Book two (of 20) of his Scot Harvath series.


----------



## 5S8Zh5 (May 24, 2020)

His first book. Timely in that Memorial day is tomorrow.


----------



## jrgold (May 24, 2020)

5S8Zh5 said:


> Book two (of 20) of his Scot Harvath series.



is that book in the same genre as Dune?


Sent from my iPhone using Tapatalk


----------



## 5S8Zh5 (May 26, 2020)

Almost done with The Terminal List (James Reece #1), Jack Carr 2018.


----------



## 5S8Zh5 (May 28, 2020)

Put down White Fang, which I started earlier today, and started Fair Warning (Jack McEvoy #3), Michael Connelly 2020, which just arrived today.


----------



## StarHalo (May 28, 2020)

jrgold said:


> is that book in the same genre as Dune?

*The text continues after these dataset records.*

theorem State.lineUncorr_keeps (a0 : Nat) (s : State) : Keeps 0x2 s (State.lineUncorr a0 s) := by
  unfold State.lineUncorr
  repeat' first
    | exact Eq.refl _
    | exact fun _ => Eq.refl _
    | with_reducible exact Keeps.refl _ _
    | assumption
    | with_reducible apply Keeps.after (State.countF_keeps _ _ _)
    | with_reducible refine Keeps.ite ?_ ?_
    | split
    | extract_lets -merge
    | rintro _ ⟨⟩
    | with_reducible apply Keeps.getD
    | contradiction
    | intro _ _
    | refine Keeps.fst ?_ (by with_reducible assumption)
    | dsimp +zetaDelta only

theorem State.lineError_keeps (a0 : Nat) (s : State) : Keeps 0x4000e030522 s (State.lineError a0 s).1 := by
  unfold State.lineError
  repeat' first
    | exact Eq.refl _
    | exact fun _ => Eq.refl _
    | with_reducible exact Keeps.refl _ _
    | assumption
    | with_reducible apply Keeps.after (State.dirtyLost_keeps _ _ _)
    | with_reducible apply Keeps.after (State.setPline_keeps _ _ _ _)
    | with_reducible apply Keeps.after (State.countF_keeps _ _ _)
    | with_reducible apply Keeps.after (State.setWay_keeps _ _ _)
    | with_reducible apply Keeps.after (State.lineUncorr_keeps _ _)
    | with_reducible apply Keeps.after (State.dropWay_keeps _ _)
    | with_reducible apply Keeps.after (State.stagedLost_keeps _ _)
    | with_reducible refine Keeps.ite ?_ ?_
    | split
    | extract_lets -merge
    | rintro _ ⟨⟩
    | with_reducible apply Keeps.getD
    | contradiction
    | intro _ _
    | refine Keeps.fst ?_ (by with_reducible assumption)
    | dsimp +zetaDelta only

theorem State.copyOut_keeps (a0 : Nat) (s : State) : Keeps 0x4004e030522 s (State.copyOut a0 s) := by
  unfold State.copyOut
  repeat' first
    | exact Eq.refl _
    | exact fun _ => Eq.refl _
    | with_reducible exact Keeps.refl _ _
    | assumption
    | with_reducible apply Keeps.after (State.injCached_keeps _ _)
    | with_reducible apply Keeps.after (State.lineError_keeps _ _)
    | with_reducible refine Keeps.ite ?_ ?_
    | split
    | extract_lets -merge
    | rintro _ ⟨⟩
    | with_reducible apply Keeps.getD
    | contradiction
    | intro _ _
    | refine Keeps.fst ?_ (by with_reducible assumption)
    | dsimp +zetaDelta only

theorem State.copyStaged_keeps (a0 : Staged) (s : State) : Keeps 0x4004e030522 s (State.copyStaged a0 s).1 := by
  unfold State.copyStaged
  repeat' first
    | exact Eq.refl _
    | exact fun _ => Eq.refl _
    | with_reducible exact Keeps.refl _ _
    | assumption
    | with_reducible apply Keeps.after (State.injCached_keeps _ _)
    | with_reducible apply Keeps.after (State.dirtyLost_keeps _ _ _)
    | with_reducible apply Keeps.after (State.stagedLost_keeps _ _)
    | with_reducible apply Keeps.after (State.lineUncorr_keeps _ _)
    | with_reducible refine Keeps.ite ?_ ?_
    | split
    | extract_lets -merge
    | rintro _ ⟨⟩
    | with_reducible apply Keeps.getD
    | contradiction
    | intro _ _
    | refine Keeps.fst ?_ (by with_reducible assumption)
    | dsimp +zetaDelta only

theorem State.install_keeps (a0 : Nat) (a1 : Line) (a2 : Bool) (a3 : Bool) (s : State) : ∀ t, State.install a0 a1 a2 a3 s = some t → Keeps 0x4804f030522 s t := by
  unfold State.install
  repeat' first
    | exact Eq.refl _
    | exact fun _ => Eq.refl _
    | with_reducible exact Keeps.refl _ _
    | assumption
    | with_reducible apply Keeps.after (State.copyOut_keeps _ _)
    | with_reducible apply Keeps.after (State.setWay_keeps _ _ _)
    | with_reducible apply Keeps.after (State.stage_keeps _ _ _ _)
    | with_reducible refine Keeps.ite ?_ ?_
    | split
    | extract_lets -merge
    | rintro _ ⟨⟩
    | with_reducible apply Keeps.getD
    | contradiction
    | intro _ _
    | refine Keeps.fst ?_ (by with_reducible assumption)
    | dsimp +zetaDelta only

theorem State.takeStamp_keeps (s : State) : Keeps 0x4000000 s (State.takeStamp s).1 := by
  unfold State.takeStamp
  repeat' first
    | exact Eq.refl _
    | exact fun _ => Eq.refl _
    | with_reducible exact Keeps.refl _ _
    | assumption
    | with_reducible apply Keeps.after (State.putXlt_keeps _ _)
    | with_reducible refine Keeps.ite ?_ ?_
    | split
    | extract_lets -merge
    | rintro _ ⟨⟩
    | with_reducible apply Keeps.getD
    | contradiction
    | intro _ _
    | refine Keeps.fst ?_ (by with_reducible assumption)
    | dsimp +zetaDelta only

theorem State.storeTo_keeps (a0 : List Nat) (a1 : KeyStore) (s : State) : Keeps 0x500000000 s (State.storeTo a0 a1 s) := by
  unfold State.storeTo
  repeat' first
    | exact Eq.refl _
    | exact fun _ => Eq.refl _
    | with_reducible exact Keeps.refl _ _
    | assumption
    | with_reducible apply Keeps.after (State.setCart_keeps _ _ _)
    | with_reducible apply Keeps.after (State.putCip_keeps _ _)
    | with_reducible refine Keeps.foldl (fun _ _ => ?_) _ ?_
    | with_reducible refine Keeps.foldlFst (fun _ _ _ => ?_) _ ?_
    | with_reducible refine Keeps.foldlSnd (fun _ _ _ => ?_) _ ?_
    | with_reducible refine Keeps.ite ?_ ?_
    | split
    | extract_lets -merge
    | rintro _ ⟨⟩
    | with_reducible apply Keeps.getD
    | contradiction
    | intro _ _
    | refine Keeps.fst ?_ (by with_reducible assumption)
    | dsimp +zetaDelta only

theorem State.anchorWrite_keeps (s : State) : Keeps 0x504000000 s (State.anchorWrite s) := by
  unfold State.anchorWrite
  repeat' first
    | exact Eq.refl _
    | exact fun _ => Eq.refl _
    | with_reducible exact Keeps.refl _ _
    | assumption
    | with_reducible apply Keeps.after (State.storeTo_keeps _ _ _)
    | with_reducible apply Keeps.after (State.putXlt_keeps _ _)
    | with_reducible refine Keeps.foldl (fun _ _ => ?_) _ ?_
    | with_reducible refine Keeps.foldlFst (fun _ _ _ => ?_) _ ?_
    | with_reducible refine Keeps.foldlSnd (fun _ _ _ => ?_) _ ?_
    | with_reducible refine Keeps.ite ?_ ?_
    | split
    | extract_lets -merge
    | rintro _ ⟨⟩
    | with_reducible apply Keeps.getD
    | contradiction
    | intro _ _
    | refine Keeps.fst ?_ (by with_reducible assumption)
    | dsimp +zetaDelta only

theorem State.timePairWrite_keeps (s : State) : Keeps 0x40000010522 s (State.timePairWrite s) := by
  unfold State.timePairWrite
  repeat' first
    | exact Eq.refl _
    | exact fun _ => Eq.refl _
    | with_reducible exact Keeps.refl _ _
    | assumption
    | with_reducible apply Keeps.after (State.setTackBytes_keeps _ _ _)
    | with_reducible apply Keeps.after (State.refuseWrite_keeps _)
    | with_reducible refine Keeps.ite ?_ ?_
    | split
    | extract_lets -merge
    | rintro _ ⟨⟩
    | with_reducible apply Keeps.getD
    | contradiction
    | intro _ _
    | refine Keeps.fst ?_ (by with_reducible assumption)
    | dsimp +zetaDelta only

If you're wanting legendary sci-fi, look to Ted Chiang's _Exhalation_ if you didn't already read it last year when it blew up; it's a collection of shorter stories, but they're of that caliber where the storytelling is so strong that it transcends genre, this one appears on plenty of non-sci-fi fans' lists..


----------



## 5S8Zh5 (May 29, 2020)

> Ted Chiang's _Exhalation[_QUOTE]
> 
> ^ A great read. He wrote Story of Your Life, which the Amy Adams movie Arrival (2016) was based.
> 
> ...


----------



## jrgold (May 29, 2020)

StarHalo said:


> If you're wanting legendary sci-fi, look to Ted Chiang's _Exhalation_ if you didn't already read it last year when it blew up; it's a collection of shorter stories, but they're of that caliber where the storytelling is so strong that it transcends genre, this one appears on plenty of non-sci-fi fans' lists..



i’m reading jemisin’s “the fifth season” now, will put that on the list next, thank you


Sent from my iPhone using Tapatalk


----------



## 5S8Zh5 (Jun 17, 2020)

Finished
Dance Hall of the Dead (Leaphorn & Chee #2), Tony Hillerman 1973 &
The Blessing Way (Leaphorn & Chee #1), Tony Hillerman 1970

Started Listening Woman (Leaphorn & Chee #3), Tony Hillerman 1978.


----------



## raggie33 (Jun 17, 2020)

curius goerge goes to rehab


----------



## 5S8Zh5 (Jun 18, 2020)

Animal Dreams, Barbara Kingsolver 1990.


----------



## Chauncey Gardiner (Jun 19, 2020)

One on how not to end my sentences is a preposition. :nana:


----------



## 5S8Zh5 (Jul 24, 2020)

Hour Game (Sean King & Michelle Maxwell #2), David Baldacci 2004.


----------



## Monocrom (Jul 30, 2020)

*"The Boy Captives."*

By: Clinton L. Smith

Non-fiction. Two young boys get kidnapped by Indians during the years of the settling of the Wild West in America. Indoctrinated into Comanche, and Apache tribes (with one brother sold to Geronimo). The only two brothers known to have endured captivity, and made it back alive.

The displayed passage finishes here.